Course Title: Thermofluids and Propulsion Systems

Part A: Course Overview

Course Title: Thermofluids and Propulsion Systems

Credit Points: 12.00


Course Code




Learning Mode

Teaching Period(s)


City Campus


115H Aerospace, Mechanical & Manufacturing Engineering


Sem 1 2016


City Campus


172H School of Engineering


Sem 1 2017,
Sem 1 2018

Course Coordinator: Hideaki Ogawa

Course Coordinator Phone: +61 3 9925 6042

Course Coordinator Email:

Course Coordinator Location: City Campus: Building 57, Level 3, Room 12c

Pre-requisite Courses and Assumed Knowledge and Capabilities

You are required to have successfully completed courses on thermodynamics and fluid mechanics (completion of propulsion and compressible aerodynamics is an advantage).

Course Description

This course aims to develop your skills in relation to aerospace propulsion systems with a particular emphasis on jet and rocket engines. You will be introduced to the principles of operation of different types of propulsion systems, covering turbojets, turbofans, ramjets, scramjets and rockets. Analytical methods will be derived to determine the main performance parameters for various propulsion systems. Fundamental relevant flow processes, in particular heat transfer and gas dynamics, are also included. You will also be introduced to future trends in aerospace propulsion (e.g., hybrid propulsion, ion/MPD thrusters). The second part of this course is dedicated to the application of green technologies to reduce aircraft emissions (including both greenhouse gas emissions as well as noise). The course further explores the technologies used to generate aviation biofuels and how the requirements for aviation biofuels differ from those of terrestrial power plants.          
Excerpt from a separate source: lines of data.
/-- B's 2:4 tensor. -/
def Prod.s24 (p : Prod) : S24 :=
  if p.turnB then ⟨⟨p.b, p.bAux, p.bFmt, 2 * ceilDiv p.n 4, p.k, p.ldb, false⟩, p.bMeta, p.n, p.k⟩
  else ⟨⟨p.b, p.bAux, p.bFmt, 2 * ceilDiv p.k 4, p.n, p.ldb, false⟩, p.bMeta, p.k, p.n⟩

/-- The element at a position of a list of stored ones, +0 elsewhere. -/
def atElem (xs : List Elem) (p : Nat) : Elem := (xs.find? fun e => e.pos == p).getD ⟨p, 0, 0⟩

/-- The elements of row `r` of A at positions `lo` to `hi - 1`: the stored ones of a ZC operand in a ZC mode, else all. -/
def Prod.rowElems (p : Prod) (d : Device) (a : Actor) (r lo hi : Nat) : Except MemErr (List Elem) :=
  if p.aZc then
    if p.turnA then (posRange lo hi p.k).mapM fun i => do
      let row ← d.zcRow a p.zc i
      pure { atElem row r with pos := i }
    else do
      let row ← d.zcRow a p.zc r
      pure (row.filter fun e => decide (lo ≤ e.pos ∧ e.pos < min hi p.k))
  else if p.turnA then do
    let xs ← (posRange lo hi p.k).mapM fun i => d.tenElem a ⟨p.a, p.aAux, p.aFmt, p.k, p.m, p.lda, true⟩ i i r
    pure (turnedElems p.aFmt xs)
  else (posRange lo hi p.k).mapM fun i => d.tenElem a ⟨p.a, p.aAux, p.aFmt, p.m, p.k, p.lda, true⟩ i r i

/-- The elements of column `c` of B at positions `lo` to `hi - 1`: the stored ones of a 2:4 operand, else all. -/
def Prod.colElems (p : Prod) (d : Device) (a : Actor) (c lo hi : Nat) : Except MemErr (List Elem) :=
  let groups := (List.range (ceilDiv (min hi p.k) 4 - lo / 4)).map fun g => lo / 4 + g
  if p.b24 then
    if p.turnB then do
      let xs ← groups.mapM fun g => d.s24TurnedGroup a p.s24 (c / 4) (c % 4) g
      pure (turnedElems p.bFmt xs.flatten)
    else do
      let xs ← groups.mapM fun g => d.s24Group a p.s24 c g
      pure xs.flatten
  else if p.turnB then do
    let xs ← (posRange lo hi p.k).mapM fun i => d.tenElem a ⟨p.b, p.bAux, p.bFmt, p.n, p.k, p.ldb, false⟩ i c i
    pure (turnedElems p.bFmt xs)
  else (posRange lo hi p.k).mapM fun i => d.tenElem a ⟨p.b, p.bAux, p.bFmt, p.k, p.n, p.ldb, false⟩ i i c

/-- The values of a row of A. -/
def Prod.rowOf (p : Prod) (d : Device) (a : Actor) (r lo hi : Nat) : Except MemErr Elems :=
  (p.rowElems d a r lo hi).map (elemVals p.aFmt)

/-- The values of a column of B. -/
def Prod.colOf (p : Prod) (d : Device) (a : Actor) (c lo hi : Nat) : Except MemErr Elems :=
  (p.colElems d a c lo hi).map (elemVals p.bFmt)

/-! ### Lane steps (R24 to R27, R65, R75, R78) -/

/-- One lane step. -/
def laneStep (int : Bool) (acc : Word) (ps : List Num) : Word :=
  if int then intSum acc (ps.map (Num.toInt .zero)) else chunkSum acc ps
Objectives/Learning Outcomes/Capability Development

This course contributes to the following program learning outcomes (PLOs):

1. Needs, Context and Systems
• Describe, investigate and analyse complex engineering systems and associated issues (using systems thinking and modelling techniques)
• Exposit legal, social, economic, ethical and environmental interests, values, requirements and expectations of key stakeholders
• Identify and assess risks (including OH&S) as well as the economic, social and environmental impacts of engineering activities

3. Analysis
• Comprehend and apply advanced theory-based understanding of engineering fundamentals and specialist bodies of knowledge in the selected discipline area to predict the effect of engineering activities
• Apply underpinning natural, physical and engineering sciences, mathematics, statistics, computer and information sciences

4. Professional Practice
• Understand the scope, principles, norms, accountabilities and bounds of contemporary engineering practice in the specific discipline
• Display a personal sense of responsibility for your work

5. Research
• Be aware of knowledge development and research directions within the engineering discipline

Course Learning Outcomes (CLOs):

On completion of this course you should be able to
1. Apply understanding of operating principles of complex propulsion systems to applications and technical challenges in jet engines and rockets
2. Implement advanced technical concepts to analyse and assess the performance and efficiency characteristics of jet engines
3. Determine the main parameters of high energy flows in rocket engines based on fundamental gas dynamics theories
4. Apply preliminary research methodologies to identify emerging and contemporary trends in aerospace propulsions systems
5. Relate applicable regulations, standards and practices in emission technologies and biofuels to professional practices internationally
6. Estimate the emissions reduction achieved by the introduction of low emissions technologies
7. Compare various fuels including biofuels and petroleum-based fuels from a performance and operational perspective

Overview of Learning Activities

1. Lectures and Class discussions
2. Group research assignment activities
3. Quizzes

Overview of Learning Resources

Resources used include: online learning system, recommended textbooks, free internet sources.

Overview of Assessment

X This course has no hurdle requirements.
☐ All hurdle requirements for this course are indicated clearly in the assessment regime that follows, against the relevant assessment task(s) and all have been approved by the College Deputy Pro Vice-Chancellor (Learning & Teaching).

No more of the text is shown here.